Saliva Glands

sweetblood22

MarineE5 said:

Another Question if you don't mind : )
Sweetblood,

Sounds like you have had a rough road so far, but I can also see that you are a fighter. That is a very good thing.

I noticed in your reply to Denis,you stated " I would put the formula in with the syringe and end up with nausea and vomiting. The weight plumeted, and I could not use the peg that way."

My question is this.
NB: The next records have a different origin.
-- ==== Sys2Proof/Machine/Lines.lean ====
section
/-! DEFINITION. Reading and writing near-tier lines through the stack controllers: the line's stack and stack line
address (R326), error correction (R348 to R352), poison (R357), and stacks in failure (R331, R332). A line is named
by its extent number, which fixes the interleave, and its near-tier byte key frame * 2^25 + offset. -/

namespace Sys2Proof.Machine

/-- The key of a stored codeword: stack * 2^32 + A. -/
def Dev.codeKey (d : Dev) (ext key : Nat) : Nat :=
  let p := d.place ext (key / 2 ^ 25) (key / 64 % 2 ^ 19)
  p.1 * 2 ^ 32 + p.2

/-- The data stack of a line. -/
def Dev.dataStack (d : Dev) (ext key : Nat) : Nat := (d.place ext (key / 2 ^ 25) (key / 64 % 2 ^ 19)).1

/-- An access arrives at the controller of its line's stack (R333, R334, R342). A read of a line that a queued write holds
is served from the write queue (R336). -/
def Dev.access (d : Dev) (ext key kind source port origin addr : Nat) : Dev :=
  let p := d.place ext (key / 2 ^ 25) (key / 64 % 2 ^ 19)
  let s := d.stack p.1
  if s.state ≠ 2 || (kind = 0 && s.queue.any fun x => x.a == p.2 && x.kind == 1) then d
  else
    let x : Access :=
      { id := d.stk.nextAccess, a := p.2, addr := addr / 64 * 64, kind := kind, source := source, port := port,
        origin := origin, arrived := d.now }
    let d := { d with stk := { d.stk with nextAccess := d.stk.nextAccess + 1 } }
    d.setStack p.1 fun s => { s with queue := s.queue ++ [x] }

/-- Forget what the stored codewords of a run of near-tier lines had beside their bytes: the lines are written. -/
def Dev.dropCodes (d : Dev) (line n : Nat) : Dev :=
  let out := fun (k : Nat) => k < line || line + n ≤ k
  { d with ecc := { d.ecc with odd := d.ecc.odd.filter fun e => out e.1, writeBacks := d.ecc.writeBacks.filter fun e => out e.1 } }

/-- Mark a line POISONED: zero data, POISON 1 (R357). -/
def Dev.poisonLine (d : Dev) (_ext key : Nat) : Dev :=
  let k := key / 64 * 64
  { d with mem := memZero d.mem k 64, poison := nadd d.poison (k / 64),
           ecc := { d.ecc with odd := tdel d.ecc.odd (k / 64) } }

/-- An uncorrectable read at stack line address `a`: its journal entry, its count, and, where it counts, the UE_LIMIT rule (R331,
R346, R359). -/
def Dev.ueNote (d : Dev) (s a addr : Nat) (counts : Bool) : Dev :=
  let d := (d.log (0x0200 + 16 * s + 1) (status := stPoisoned)
    (arg0 := a % 64 + a / 1024 % 64 * 64 + rowOf a * 4096) (arg1 := addr)).bump (0x700028 + 0x40000 * s) 16
  if !counts then d
  else
    let rows := ((d.stack s).ueRows.filter fun e => d.now < e.2 + 800000000 && e.1 != rowOf a) ++ [(rowOf a, d.now)]
    let d := d.setStack s fun k => { k with ueRows := rows }
    if d.fld (0x700010 + 0x40000 * s) 0 8 ≤ rows.length then d.failStack s 2 else d

/-- An uncorrectable read of a pool line: it is poisoned and noted; in the region the test modes name it does not count (R346, R357,
R359). -/
def Dev.uncorrectable (d : Dev) (ext key addr : Nat) : Dev :=
  let ck := d.codeKey ext key
  let handle := (tgetD d.pool.emt ext { kind := 0, handle := 0x10000, index := 0 }).handle
  (d.poisonLine ext key).ueNote (ck / 2 ^ 32) (ck % 2 ^ 32) addr (handle != d.fld 0x900080 16 16)

/-- A read corrected a line: counted, and its write-back queued (R350). -/
def Dev.corrected (d : Dev) (line ck : Nat) : Dev :=
  let d := d.bump (0x900040 + 8 * (ck / 2 ^ 32)) 16
  if bit (d.reg 0x900000) 1 then { d with ecc := { d.ecc with writeBacks := tput d.ecc.writeBacks line ck } } else d

/-- Read the 64 bytes of a line: none when it is poisoned or cannot be corrected (R346, R350, R358). -/
def Dev.readLine (d : Dev) (ext key addr : Nat) : Option (List Byte) × Dev :=
  let k := key / 64 * 64
  let ck := d.codeKey ext k
  let bad := nmem d.poison (k / 64)
  match tget d.ecc.odd (k / 64) with
  | none => if bad then (none, d) else (some (memRead d.mem k 64), d)
  | some w =>
    match decodeLine (ck % 2 ^ 32) w with
    | none => (none, d.uncorrectable ext k addr)
    | some (w', changed) =>
      let m := (w'.getD 64 0).toNat
      if m ≠ 0 && m ≠ 128 then (none, d.uncorrectable ext k addr)
      else
        let d := if changed then d.corrected (k / 64) ck else d
        if m = 128 || bad then (none, d) else (some (w'.take 64), d)

/-- XOR of two byte runs. -/
def xorBytes (a b : List Byte) : List Byte := (a.zip b).map fun p => p.1 ^^^ p.2

/-- The stored codeword of a line (R348). -/
def Dev.codeword (d : Dev) (ext key : Nat) : List Byte :=
  let k := key / 64 * 64
  let ck := d.codeKey ext k
  match tget d.ecc.odd (k / 64) with
  | some w => w
  | none => encodeLine (ck % 2 ^ 32) (memRead d.mem k 64) (if nmem d.poison (k / 64) then 128 else 0)

/-- Store a codeword as it is (R359): memory holds what it decodes to; where it does not decode to a line without poison, the
line is poisoned. -/
def Dev.putCodeword (d : Dev) (ext key : Nat) (w : List Byte) : Dev :=
  let k := key / 64 * 64
  let ck := d.codeKey ext k
  let d := { d with ecc := { d.ecc with odd := tput d.ecc.odd (k / 64) w, writeBacks := tdel d.ecc.writeBacks (k / 64) } }
  match decodeLine (ck % 2 ^ 32) w with
  | some (w', _) =>
    if w'.getD 64 0 = 0 then { d with mem := memWrite d.mem k (w'.take 64), poison := ndel d.poison (k / 64) }
    else { d with mem := memZero d.mem k 64, poison := nadd d.poison (k / 64) }
  | none => { d with mem := memZero d.mem k 64, poison := nadd d.poison (k / 64) }

/-- Write bytes inside one line: a full line is encoded whole and clears poison; a part is a read-modify-write, and on
a poisoned or uncorrectable line nothing is written (R351, R352). False when it ends POISONED. -/
def Dev.writeLine (d : Dev) (ext key addr : Nat) (bs : List Byte) : Bool × Dev :=
  let k := key / 64 * 64
  if bs.length = 64 then
    (true, { d with mem := memWrite d.mem k bs, poison := ndel d.poison (k / 64),
                    ecc := { d.ecc with odd := tdel d.ecc.odd (k / 64),
                                        writeBacks := tdel d.ecc.writeBacks (k / 64) } })
  else
    match d.readLine ext key addr with
    | (none, d) => (false, d)
    | (some old, d) =>
      (true, { d with mem := memWrite (memWrite d.mem k old) key bs,
                      ecc := { d.ecc with odd := tdel d.ecc.odd (k / 64),
                                          writeBacks := tdel d.ecc.writeBacks (k / 64) } })

end Sys2Proof.Machine
end

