-- ==== Sys2Proof/Machine/Engine.lean ====
section
/-! DEFINITION. Accesses the device itself makes to the pool: rings, outputs and notify words of clients with their rights
(R71, R79, R480), movers, stream ports, lookups and walkers. Each line is checked as a request of the node would be
(Table 2.6), or not at all where the engine holds its rights already, and a line an agent owns is snooped first. An access that
must wait is answered `again`, and the engine makes it again. -/

namespace Sys2Proof.Machine

/-- What an access of the device gives. -/
inductive Got where
  /-- done; the bytes of a read -/
  | ok (b : List Byte)
  /-- a final status and its detail -/
  | no (st det : Nat)
  /-- RETRY with its hint -/
  | again (hint : Nat)
  deriving DecidableEq, Repr

/-- The verdict on a line: under Table 2.6 for a node, or of its place alone. -/
def Dev.verdict (d : Dev) (node : Option Nat) (addr need : Nat) (write : Bool) : Verdict :=
  if inWindow addr then .no stDenied 0
  else
    match node with
    | some n => d.check n addr need write
    | none => d.find addr write

/-- A RETRY to the engine. -/
def Dev.gotAgain (d : Dev) : Got × Dev := (.again d.hint.1, d.hint.2)

/-- A RETRY for a line whose skein may be on its way (R262). -/
def Dev.gotWait (d : Dev) (line : Nat) : Got × Dev :=
  match d.fetchHint (line / 1024) with
  | some h => (.again h, d)
  | none => d.gotAgain

/-- Ticks of a hint. -/
def hintTicks (h : Nat) : Nat := (h * 512 + 9) / 10

/-- The line is taken by another operation of its home (R113, R128, R130); a stream port waits for no reservation, and others
wait for it (R131). -/
def Dev.lineBlocked (d : Dev) (line : Nat) (stream : Bool := false) : Bool :=
  if stream then d.recalled line || d.busy line else d.heldUp false line

/-- A stream-port access waits for a line: it is served before anything else (R131). -/
def Dev.portAwaits (d : Dev) (line : Nat) (stream : Bool) : Dev :=
  if stream then { d with coh := { d.coh with portWaits := nadd d.coh.portWaits line } } else d

/-- The stream-port access that waited for a line has been served: the reservation's request is next (R131). -/
def Dev.portServed (d : Dev) (line : Nat) (stream : Bool) : Dev :=
  if stream && nmem d.coh.portWaits line then
    ({ d with coh := { d.coh with portWaits := ndel d.coh.portWaits line } } : Dev).serveHeld (homeOf line)
  else d

/-- A line an engine touches arrives at its stack, on behalf of the node it serves (R342). -/
def Dev.lineAccess (d : Dev) (node : Option Nat) (addr : Nat) (write : Bool) : Dev :=
  match d.keyOf addr with
  | some k => d.access (addr / 2 ^ 25) k (b2n write) 0 0 (node.getD 0xFFF) addr
  | none => d

/-- What a snoop returned for lines is used, or no longer wanted. -/
def Dev.forget (d : Dev) (lines : List Nat) : Dev :=
  { d with coh := { d.coh with fetched := d.coh.fetched.filter fun e => !nmem lines e.1 } }

/-- What a snoop returned for `n` bytes from `a` is no longer wanted: the work that asked for it has ended. -/
def Dev.forgetRun (d : Dev) (a n : Nat) : Dev :=
  { d with coh := { d.coh with fetched := d.coh.fetched.filter fun e => e.1 < a / 64 || (a + n + 63) / 64 ≤ e.1 } }

/-- The line has an owner that must be snooped first. -/
def Dev.ownedLine (d : Dev) (line : Nat) : Bool :=
  match d.dirOf line with
  | some e => e.state == 3 && !e.ptrs.isEmpty
  | none => false

/-- See one line: as `lineRead`, but what a snoop returned stays for the rest of a run. `load`: a skein's fetch counts as a miss
(R250); `stream`: for a stream port (R131). -/
def Dev.lineSee (d : Dev) (node : Option Nat) (line : Nat) (load stream : Bool) : Got × Dev :=
  match d.verdict node (line * 64) rightR false with
  | .no st det => (.no st det, d.kindNote (node.getD 0xFFF) (line * 64) (line * 64))
  | .fetch => (d.startFetch (line / 1024) load false (· == line / 1024)).gotWait line
  | .ok _ =>
    if d.lineBlocked line stream then (d.portAwaits line stream).gotAgain
    else
      match tget d.coh.fetched line with
      | some b => (.ok (slice b 0 64), d)
      | none =>
        if d.ownedLine line then
          let m : Msg := { cls := 0, opcode := 1, src := 0, dst := d.ownNode, tag := 0x2000, addr := line * 64, len := 63 }
          ((d.accept m false).portAwaits line stream).gotAgain
        else
          let d := if (d.emtOf (line / 2 ^ 19)).kind = 2 then d.countSkein (line / 1024) else d
          match ((d.touch line).lineAccess node (line * 64) false).loadLine line with
          | (.bytes b, d) => (.ok (slice b 0 64), d)
          | (.poisoned, d) => (.no stPoisoned 0, d)
          | (.wait, d) => d.gotAgain
  | _ => d.gotWait line

/-- A final answer: what was kept for the lines goes, and the stream port's wait is over. -/
def Got.settle (x : Got × Dev) (lines : List Nat) (stream : Bool) : Got × Dev :=
  match x with
  | (.again h, d) => (.again h, d)
  | (g, d) => (g, forEach lines (fun l d => d.portServed l stream) (d.forget lines))

/-- Read one line. -/
def Dev.lineRead (d : Dev) (node : Option Nat) (line : Nat) (load stream : Bool := false) : Got × Dev :=
  Got.settle (d.lineSee node line load stream) [line] stream

/-- Read the lines of a run in turn; the first that does not answer its bytes decides. -/
def Dev.linesSee (d : Dev) (node : Option Nat) (load : Bool) : List Nat → Got × Dev
  | [] => (.ok [], d)
  | l :: r =>
    match d.lineSee node l load false with
    | (.ok b, d) =>
      match d.linesSee node load r with
      | (.ok c, d) => (.ok (b ++ c), d)
      | x => x
    | x => x

/-- The lines of `n` bytes from `a`. -/
def linesOf (a n : Nat) : List Nat := if n = 0 then [] else (List.range ((a + n - 1) / 64 + 1 - a / 64)).map (a / 64 + ·)

/-- Read `n` bytes from `a`. -/
def Dev.readRun (d : Dev) (node : Option Nat) (a n : Nat) (load : Bool := false) : Got × Dev :=
  match Got.settle (d.linesSee node load (linesOf a n)) (linesOf a n) false with
  | (.ok b, d) => (.ok (slice b (a % 64) n), d)
  | x => x

/-- Write bytes inside one line, replicated (R309). Where agents hold the line they give it up first, and the write waits for
their answers (R117): it is done once memory has it. -/
def Dev.lineWrite (d : Dev) (node : Option Nat) (addr : Nat) (bs : List Byte) (load stream : Bool := false) : Got × Dev :=
  let line := addr / 64
  match d.verdict node addr rightW true with
  | .no st det => ((Got.no st det), (d.kindNote (node.getD 0xFFF) addr addr).portServed line stream)
  | .fetch => (d.startFetch (line / 1024) load false (· == line / 1024)).gotWait line
  | .copy =>
    match d.draftCopyStart (addr / 2 ^ 25) with
    | (true, d) => d.gotAgain
    | (false, d) => (.no stDenied 2, d)
  | .ok _ =>
    if d.lineBlocked line stream then (d.portAwaits line stream).gotAgain
    else
      match d.dirOf line with
      | some e => ((d.openInv line (.drop true) e (node.getD 0)).portAwaits line stream).gotAgain
      | none =>
        let d := if (d.emtOf (line / 2 ^ 19)).kind = 2 then d.countSkein (line / 1024) else d
        match (d.lineAccess node addr true).storeLine addr bs with
        | (.done, d) => (.ok [], (d.repWriteRun addr bs (node.getD 0) 0).portServed line stream)
        | (.poisoned, d) => (.no stPoisoned 0, d.portServed line stream)
        | (.wait, d) => d.gotAgain
  | _ => d.gotWait line

/-- Write a run line by line: how many bytes were written, and how it ended. -/
def Dev.writeRun (d : Dev) (node : Option Nat) (load : Bool) (a : Nat) (bs : List Byte) (done : Nat) : Nat → Nat × Got × Dev
  | 0 => (done, .ok [], d)
  | n + 1 =>
    if bs.isEmpty then (done, .ok [], d)
    else
      let k := min bs.length (64 - a % 64)
      match d.lineWrite node a (bs.take k) load with
      | (.ok _, d) => d.writeRun node load (a + k) (bs.drop k) (done + k) n
      | (x, d) => (done, x, d)

/-- Write a run of bytes. -/
def Dev.writeBytes (d : Dev) (node : Option Nat) (a : Nat) (bs : List Byte) (load : Bool := false) : Nat × Got × Dev :=
  d.writeRun node load a bs 0 (bs.length / 64 + 2)

end Sys2Proof.Machine
end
Did you remove the plunger and hook up the Syringe at the end of the Tube and hold it slightly above the entrance point of the PEG and then slowly pour your nutrition into the Syringe?( Gravity Feeding) I would do this with my Nutrition, Nutrin 1.5 and would gravity feed myself with 2 cans at a time, taking 10-15 minutes per can. I never had any trouble with nausea and vomiting.

I could adjust the speed in which the nutrition would flow by raising or lowering the syringe level in relationship to the PEG stub entrance in my stomach. I'm just not sure if you used the plunger in the syringe to push the nutrition in like we do when we flush the PEG Tube. We aren't suppose to push the nutrition in quickly or the results could be nausea and vomiting. Just throwing that thought out there for you or anyone else as a reminder.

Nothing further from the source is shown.